"If it be dull and hideous, no wonder the people who are compelled to do business in it seek the pleasures of home out of it."

"It is very droll that though the middle class entirely govern the melancholy Albion, it is the only country in Europe in which the middle class seem to have no amusements; nay, they legislate against amusement. They have no leisure-day but Sunday; and on that day they close all their theatres, even their museums and picture-galleries. What amusements there may be in England are for the higher classes and the lowest."

"What are the amusements of the lowest class?"

"Getting drunk."

"Nothing else?"

"Yes. I was taken at night under protection of a policeman to some cabarets, where I found crowds of that class which is the stratum below the working class; lads who sweep crossings and hold horses, mendicants, and, I was told, thieves, girls whom a servant-maid would not speak to, very merry, dancing quadrilles and waltzes, and regaling themselves on sausages,—the happiest-looking folks I found in all London; and, I must say, conducting themselves very decently."
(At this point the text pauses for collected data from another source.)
-- ==== Sys2Proof/Laws/KeptMemory.lean ====
section
/-! SUPPORT. What the operations of Machine/Memory.lean keep (see Laws/Kept.lean). -/

namespace Sys2Proof.Machine

theorem kept_loadPort {W : Span} {s0 : State} {x0 x1 x2 x3 x4 x5 x6} (w : Span.le ⟨0x0, 8⟩ W) (hx0 : Kept W s0 x0) :
    Kept W s0 (State.loadPort x0 x1 x2 x3 x4 x5 x6) := by
  delta State.loadPort
  extract_lets v1 v2 v3
  exact (kept_ite (Kept.setFab hx0 (w.part rfl) (fun i4 => (FabOk.set (((hx0).fabOk i4)).instr (((hx0).fabOk
    i4)).route (((hx0).fabOk i4)).egress (((hx0).fabOk i4)).inject (((hx0).fabOk i4)).dict (((hx0).fabOk i4)).mem
    (((hx0).fabOk i4)).banks))) (Kept.setFab hx0 (w.part rfl) (fun i5 => (FabOk.set (((hx0).fabOk i5)).instr
    (((hx0).fabOk i5)).route (((hx0).fabOk i5)).egress (((hx0).fabOk i5)).inject (((hx0).fabOk i5)).dict
    (((hx0).fabOk i5)).mem (((hx0).fabOk i5)).banks))))

theorem kept_bankCorr {W : Span} {s0 : State} {x0 x1 x2 x3} (w : Span.le ⟨0x820000000000000000000000000, 0⟩ W) (hx0 :
    Kept W s0 x0) :
    Kept W s0 (State.bankCorr x0 x1 x2 x3) := by
  delta State.bankCorr
  exact (kept_setReg (w.fld rfl) (kept_bump (w.fld rfl) hx0))

theorem kept_bankReads {W : Span} {s0 : State} {x0 x1 x2 x3 x4} (w : Span.le ⟨0x820000000000000000000000000, 0⟩ W)
    (hx0 : Kept W s0 x0) :
    Kept W s0 (State.bankReads x0 x1 x2 x3 x4) := by
  delta State.bankReads
  exact (kept_foldl (fun _ _ h1 => (kept_ite (kept_bankCorr (w.sub rfl rfl) h1) h1)) hx0)

theorem kept_cowGroup {W : Span} {s0 : State} {x0 x1 x2 x3 x4} (w : Span.le
    ⟨0x40000000000000000000000000000000000000820000000000000000000000000, 16⟩ W) (hx0 : Kept W s0 x0) :
    Kept W s0 (State.cowGroup x0 x1 x2 x3 x4) := by
  delta State.cowGroup
  split
  · exact hx0
  · extract_lets v1 v2 v4
    have h3 : Kept W s0 v2 := (kept_ite hx0 (kept_bankReads (w.sub rfl rfl) hx0))
    exact (kept_ite hx0 (kept_ite (kept_modPart (w.sub rfl rfl) h3) (kept_ite (kept_modPart (w.sub rfl rfl) h3)
      (kept_modPart (w.sub rfl rfl) (kept_bump (w.fld rfl) h3)))))

theorem kept_bankPut {W : Span} {s0 : State} {x0 x1 x2 x3 x4} (w : Span.le
    ⟨0x40000000000000000000000000000000000000820000000000000000000000000, 24⟩ W) (hx0 : Kept W s0 x0) :
    Kept W s0 (State.bankPut x0 x1 x2 x3 x4) := by
  delta State.bankPut
  extract_lets v1 v4
  have h3 : Kept W s0 v1 := (kept_foldl (fun _ _ h2 => (kept_cowGroup (w.sub rfl rfl) h2)) hx0)
  exact (Kept.setFab h3 (w.part rfl) (fun i5 => (FabOk.set (((h3).fabOk i5)).instr (((h3).fabOk i5)).route
    (((h3).fabOk i5)).egress (((h3).fabOk i5)).inject (((h3).fabOk i5)).dict (((h3).fabOk i5)).mem (foldl_of (P :=
    TabOk 0) (fun _ _ h6 => (TabOk.put h6)) (((h3).fabOk i5)).banks))))

theorem fabOk_clearBanks {x0 x1 x2} (hx0 : FabOk x0) : FabOk (Fab.clearBanks x0 x1 x2) := by
  delta Fab.clearBanks
  extract_lets v1
  exact (FabOk.set (hx0).instr (hx0).route (hx0).egress (hx0).inject (hx0).dict (hx0).mem (TabOk.keep (hx0).banks))

theorem kept_bankEvent {W : Span} {s0 : State} {x0 x1 x2 x3 x4 x5 x6 x7 x8} (w : Span.le
    ⟨0x3d8000000000000000000000000, 0⟩ W) (hx0 : Kept W s0 x0) :
    Kept W s0 (State.bankEvent x0 x1 x2 x3 x4 x5 x6 x7 x8) := by
  delta State.bankEvent
  extract_lets v1 v2 v3
  have h4 : Kept W s0 v3 := (kept_ite (kept_setReg (w.fld rfl) (kept_setReg (w.fld rfl) (kept_setReg (w.fld rfl)
    (kept_setReg (w.fld rfl) hx0)))) hx0)
  exact (kept_setReg (fld_ite (w.fld rfl) (w.fld rfl)) h4)

theorem kept_bankUncorr {W : Span} {s0 : State} {x0 x1 x2 x3 x4 x5 x6 x7} (w : Span.le
    ⟨0x8800080000000000000000000000000000000000000000000000000000000000001f03008003d8000000000000000000000000,
    540688⟩ W) (hx0 : Kept W s0 x0) :
    Kept W s0 (State.bankUncorr x0 x1 x2 x3 x4 x5 x6 x7) := by
  delta State.bankUncorr
  extract_lets v1
  have h2 : Kept W s0 v1 := (kept_bankEvent (w.sub rfl rfl) hx0)
  exact (kept_ite h2 (kept_assertCause (w.sub rfl rfl) (kept_pError (w.sub rfl rfl) h2)))

theorem fabOk_healWord {x0 x1 x2 x3 x4} (hx0 : FabOk x0) : FabOk (Fab.healWord x0 x1 x2 x3 x4) := by
  delta Fab.healWord
  exact (FabOk.set (hx0).instr (hx0).route (hx0).egress (hx0).inject (hx0).dict (hx0).mem (hx0).banks)

theorem kept_readErrors {W : Span} {s0 : State} {x0 x1 x2 x3 x4 x5 x6 x7} (w : Span.le
    ⟨0x8800080000000000000000000000000000000000000000000000000000000000001f0300800bf8000000000000000000000000,
    540688⟩ W) (hx0 : Kept W s0 x0) :
    Kept W s0 (State.readErrors x0 x1 x2 x3 x4 x5 x6 x7) := by
  delta State.readErrors
  exact (kept_foldl (fun _ _ h1 => (by
      extract_lets v2
      exact (kept_ite (kept_bankCorr (w.sub rfl rfl) h1) (kept_ite (kept_bankUncorr (w.sub rfl rfl) h1) h1))))
    hx0)
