theorem kept_cmdTimeStep {W : Span} {s0 : State} {x0 x1 x2 x3} (w : Span.le
    ⟨0x1c2880000000000000000000000000040880008000000000000000000000000000000000000000000000000000000000000000000000000000000000000000000000000, 559616⟩ W) (hx3 : Kept W s0 x3) :
    Kept1 W s0 (cmdTimeStep x0 x1 x2 x3) := by
  delta cmdTimeStep
  extract_lets v1
  exact (kept_refuseIf hx3 (fun _ h2 => (by
      extract_lets v3 v5
      have h4 : Kept W s0 v3 := (kept_shiftRef (w.sub rfl rfl) h2)
      have h6 : Kept W s0 v5 := (kept_ite (kept_shiftRef (w.sub rfl rfl) h4) h4)
      exact (kept_oks (kept_stepCounters (w.sub rfl rfl) h6)))))

theorem kept_execTimeStep {W : Span} {s0 : State} {x0 x1 x2 x3} (w : Span.le
    ⟨0x1c2880000000000000000000000000040880008000000000000000000000000000000000000000000000000000000000000000000000000000000000000000000000000, 1870336⟩ W) (hx3 : Kept W s0 x3) :
    KeptOut W s0 (execTimeStep x0 x1 x2 x3) := by
  delta execTimeStep
  exact (KeptOut.of (kept_runCmd (w.sub rfl rfl) (fun _ h1 => (kept_cmdTimeStep (w.sub rfl rfl) h1)) hx3))

theorem kept_wrIncr {W : Span} {s0 : State} {x0 x1 x2} (w : Span.le
    ⟨0x2000000000000000000000000000000000000000000000000000000000000000000000000000000000000000000000000000000000000000000000000, 1049088⟩ W) (hx0 : Kept W s0 x0) :
    Kept W s0 (State.wrIncr x0 x1 x2) := by
  delta State.wrIncr
  refine kept_ite ?_ ?_
  · exact (kept_auditRefuse (w.sub rfl rfl) hx0)
  · refine kept_ite ?_ ?_
    · exact (kept_auditRefuse (w.sub rfl rfl) hx0)
    · extract_lets v1 v3 v4
      have h2 : Kept W s0 v1 := (kept_setReg (w.fld rfl) hx0)
      have h5 : Kept W s0 v4 := (Kept.setTime h2 (w.part rfl))
      exact (kept_auditDiff (w.sub rfl rfl) h5)

theorem kept_execTimeIncrWrite {W : Span} {s0 : State} {x0 x1 x2} (w : Span.le
    ⟨0x2000000000000000000000000000000000000000000000000000000000000000000000000000000000000000000000000000000000000000000000000, 1049088⟩ W) (hx2 : Kept W s0 x2) :
    KeptOut W s0 (execTimeIncrWrite x0 x1 x2) := by
  delta execTimeIncrWrite
  exact (KeptOut.of (kept_ite hx2 (kept_wrIncr (w.sub rfl rfl) hx2)))

theorem kept_wrRate {W : Span} {s0 : State} {x0 x1 x2 x3} (w : Span.le
    ⟨0x1800000000000000000000000000000000000000000000000000000000000000000000000000000000000000000000000000000000000000000000000000000000, 1049088⟩ W) (hx0 : Kept W s0 x0) :
    Kept W s0 (State.wrRate x0 x1 x2 x3) := by
  delta State.wrRate
  refine kept_ite ?_ ?_
  · exact (kept_auditRefuse (w.sub rfl rfl) hx0)
  · extract_lets v1
    have h2 : Kept W s0 v1 := (kept_setRate (w.sub rfl rfl) hx0)
    exact (kept_auditDiff (w.sub rfl rfl) (kept_setReg64 (w.fld rfl) (w.fld rfl) h2))
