-- ==== Sys2Proof/Laws/KeptBillets.lean ====
section
/-! SUPPORT. What the operations of Machine/Billets.lean keep (see Laws/Kept.lean). -/

namespace Sys2Proof.Machine

theorem kept_retireRegion {W : Span} {s0 : State} {x0 x1} (w : Span.le
    ⟨0x200800000000000000000000000000000000000000000000000000008800080000000000000000000000000000000000000000000000000000000000001f0300800000000000000000000000000000, 1597456⟩ W) (hx0 : Kept W s0 x0) :
    Kept W s0 (State.retireRegion x0 x1) := by
  delta State.retireRegion
  refine kept_ite ?_ ?_
  · exact hx0
  · extract_lets v1 v3
    have h2 : Kept W s0 v1 := (kept_setRecord (w.sub rfl rfl) (w.fld rfl) hx0)
    have h4 : Kept W s0 v3 := (by unfold v3; split; exacts [(kept_assertEntry (w.sub rfl rfl) h2), h2])
    exact (kept_condition (w.sub rfl rfl) h4)

theorem kept_billetsLow {W : Span} {s0 : State} {x0} (w : Span.le
    ⟨0x80000000000000000000000000000000000000000000000000000880008000000000000000000000000000000000000000000000000000000000000000000000000000000000000000000000000, 1581056⟩ W) (hx0 : Kept W s0 x0) :
    Kept W s0 (State.billetsLow x0) := by
  delta State.billetsLow
  extract_lets v1
  exact (kept_ite (kept_condition (w.sub rfl rfl) hx0) (kept_ite (kept_setRecord (w.sub rfl rfl) (w.fld rfl) hx0)
    hx0))

theorem kept_startInsertion {W : Span} {s0 : State} {x0 x1 x2 x3 x4} (w : Span.le
    ⟨0x1f0300800000000000000000000000000000, 16400⟩ W) (hx0 : Kept W s0 x0) :
    Kept W s0 (State.startInsertion x0 x1 x2 x3 x4) := by
  delta State.startInsertion
  extract_lets v1 v2 v4
  have h3 : Kept W s0 v2 := by
    unfold v2
    clear_value v1
    split
    exacts [(kept_assertCause (w.sub rfl rfl) hx0), hx0]
  exact (Kept.setSvc h3 (w.part rfl))

theorem kept_nextInsertion {W : Span} {s0 : State} {x0} (w : Span.le ⟨0x1f0300800000000000000000000000000000, 16400⟩
    W) (hx0 : Kept W s0 x0) :
    Kept W s0 (State.nextInsertion x0) := by
  delta State.nextInsertion
  split
  exacts [hx0, (by split; exacts [hx0, (kept_startInsertion (w.sub rfl rfl) (Kept.setSvc hx0 (w.part rfl)))])]

theorem kept_requestInsertion {W : Span} {s0 : State} {x0 x1 x2 x3 x4} (w : Span.le
    ⟨0x1f0300800000000000000000000000000000, 16400⟩ W) (hx0 : Kept W s0 x0) :
    Kept W s0 (State.requestInsertion x0 x1 x2 x3 x4) := by
  delta State.requestInsertion
  exact (kept_nextInsertion (w.sub rfl rfl) (Kept.setSvc hx0 (w.part rfl)))

theorem kept_careFor {W : Span} {s0 : State} {x0 x1 x2} (w : Span.le
    ⟨0x200800000000000000000000000000000000000000000000000000008800080000000000000000000000000000000000000000000000000000000000001f0300800000000000000000000000000000, 1597456⟩ W) (hx0 : Kept W s0 x0) :
    Kept W s0 (State.careFor x0 x1 x2) := by
  delta State.careFor
  extract_lets v1 v2 v3 v5
  have h4 : Kept W s0 v3 := (kept_ite (kept_retireRegion (w.sub rfl rfl) hx0) hx0)
  exact (kept_ite hx0 (kept_billetsLow (w.sub rfl rfl) (kept_ite h4 (kept_requestInsertion (w.sub rfl rfl) h4))))

theorem kept_careForNew {W : Span} {s0 : State} {x0 x1} (w : Span.le
    ⟨0x200800000000000000000000000000000000000000000000000000008800080000000000000000000000000000000000000000000000000000000000001f0300800000000000000000000000000000, 1597456⟩ W) (hx0 : Kept W s0 x0) :
    Kept W s0 (State.careForNew x0 x1) := by
  delta State.careForNew
  exact (kept_ite hx0 (kept_foldl (fun _ _ h1 => (kept_careFor (w.sub rfl rfl) h1)) hx0))

theorem kept_mapBillet {W : Span} {s0 : State} {x0 x1 x2 x3} (w : Span.le ⟨0xc00000000, 8200⟩ W) (hx2 : Kept W s0 x2)
    :
    Kept W s0 (State.mapBillet x0 x1 x2 x3) := by
  delta State.mapBillet
  extract_lets v1 v2 v5 v7 v8
  have h4 : Kept W s0 v2 := (kept_foldl (fun _ _ h3 => (kept_ite (kept_setRecord (w.sub rfl rfl) (w.fld rfl)
    (kept_setRecord (w.sub rfl rfl) (w.fld rfl) h3)) h3)) hx2)
  have h6 : Kept W s0 v5 := (kept_setRecord (w.sub rfl rfl) (w.fld rfl) (kept_setRecord (w.sub rfl rfl) (w.fld rfl)
    h4))
  exact (Kept.setFab h6 (w.part rfl) (fun i9 => (FabOk.set (((h6).fabOk i9)).instr (((h6).fabOk i9)).route
    (((h6).fabOk i9)).egress (((h6).fabOk i9)).inject (((h6).fabOk i9)).dict (((h6).fabOk i9)).mem (((h6).fabOk
    i9)).banks)))

theorem kept_endInsertion {W : Span} {s0 : State} {x0 x1 x2} (w : Span.le ⟨0x1f0300800000000000000000000000000000,
    1327120⟩ W) (hx0 : Kept W s0 x0) :
    Kept W s0 (State.endInsertion x0 x1 x2) := by
  delta State.endInsertion
  extract_lets v1 v2 v4 v6
  have h3 : Kept W s0 v2 := (Kept.setSvc hx0 (w.part rfl))
  have h5 : Kept W s0 v4 := (by unfold v4; split; exacts [(kept_releaseCause (w.sub rfl rfl) h3), h3])
  have h7 : Kept W s0 v6 := (by unfold v6; split; exacts [(kept_done (w.sub rfl rfl) h5), h5])
  exact (kept_nextInsertion (w.sub rfl rfl) h7)

theorem kept_copyComplete {W : Span} {s0 : State} {x0 x1} (w : Span.le
    ⟨0x240980000000000000000000000000000000000000000000000000008800080000000000000000000000000000000000000000000000000000000000001f0300800000000000000000000c00000000, 1859608⟩ W) (hx0 : Kept W s0 x0) :
    Kept W s0 (State.copyComplete x0 x1) := by
  delta State.copyComplete
  split
  · exact hx0
  · extract_lets v1 v2 v3 v4 v7 v8 v11 v13 v14 v16
    have h6 : Kept W s0 v4 := (kept_foldl (fun _ _ h5 => (kept_markFailed (w.sub rfl rfl) h5)) hx0)
    have h10 : Kept W s0 v8 := (kept_countBillets (w.sub rfl rfl) (kept_foldl (fun _ _ h9 => (kept_mapBillet (w.sub
      rfl rfl) h9)) h6))
    have h12 : Kept W s0 v11 := (kept_ite h10 (kept_mEvent (w.sub rfl rfl) (kept_bump (w.fld rfl) h10)))
    have h15 : Kept W s0 v14 := (kept_billetsLow (w.sub rfl rfl) (kept_ite (kept_retireRegion (w.sub rfl rfl) h12)
      h12))
    exact (kept_ite hx0 (kept_ite (Kept.setSvc h15 (w.part rfl)) (kept_endInsertion (w.sub rfl rfl) h15)))

theorem kept_billetInsertion {W : Span} {s0 : State} {x0 x1 x2 x3} (w : Span.le
    ⟨0x1f0300800000000000000000000000000000, 16400⟩ W) (hx0 : Kept W s0 x0) :
    Kept W s0 (State.billetInsertion x0 x1 x2 x3) := by
  delta State.billetInsertion
  exact (kept_ite (kept_nextInsertion (w.sub rfl rfl) hx0) (kept_requestInsertion (w.sub rfl rfl) hx0))

theorem kept_execBilletInsertion {W : Span} {s0 : State} {x0 x1 x2 x3} (w : Span.le
    ⟨0x1f0300800000000000000000000000000000, 16400⟩ W) (hx3 : Kept W s0 x3) :
    KeptOut W s0 (execBilletInsertion x0 x1 x2 x3) := by
  delta execBilletInsertion
  exact (KeptOut.of (kept_billetInsertion (w.sub rfl rfl) hx3))

theorem kept_execBilletCopyComplete {W : Span} {s0 : State} {x0 x1} (w : Span.le
    ⟨0x240980000000000000000000000000000000000000000000000000008800080000000000000000000000000000000000000000000000000000000000001f0300800000000000000000000c00000000, 1859608⟩ W) (hx1 : Kept W s0 x1) :
    KeptOut W s0 (execBilletCopyComplete x0 x1) := by
  delta execBilletCopyComplete
  exact (KeptOut.of (kept_copyComplete (w.sub rfl rfl) hx1))

end Sys2Proof.Machine
end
"Ah!" Here Lemercier pulled the check-string. "Will you object to a walk in this quiet alley? I see some one whom I have promised the Englishman to—But heed me, Alain, don't fall in love with her."

CHAPTER VII.

The lady in the pearl-coloured dress! Certainly it was a face that might well arrest the eye and linger long on the remembrance.

There are certain "beauty-women" as there are certain "beauty-men," in whose features one detects no fault, who are the show figures of any assembly in which they appear, but who, somehow or other, inspire no sentiment and excite no interest; they lack some expression, whether of mind, or of soul, or of heart, without which the most beautiful face is but a beautiful picture. This lady was not one of those "beauty-women." Her features taken singly were by no means perfect, nor were they set off by any brilliancy of colouring. But the countenance aroused and impressed the imagination with a belief that there was some history attached to it, which you longed to learn. The hair, simply parted over a forehead unusually spacious and high for a woman, was of lustrous darkness; the eyes, of a deep violet blue, were shaded with long lashes.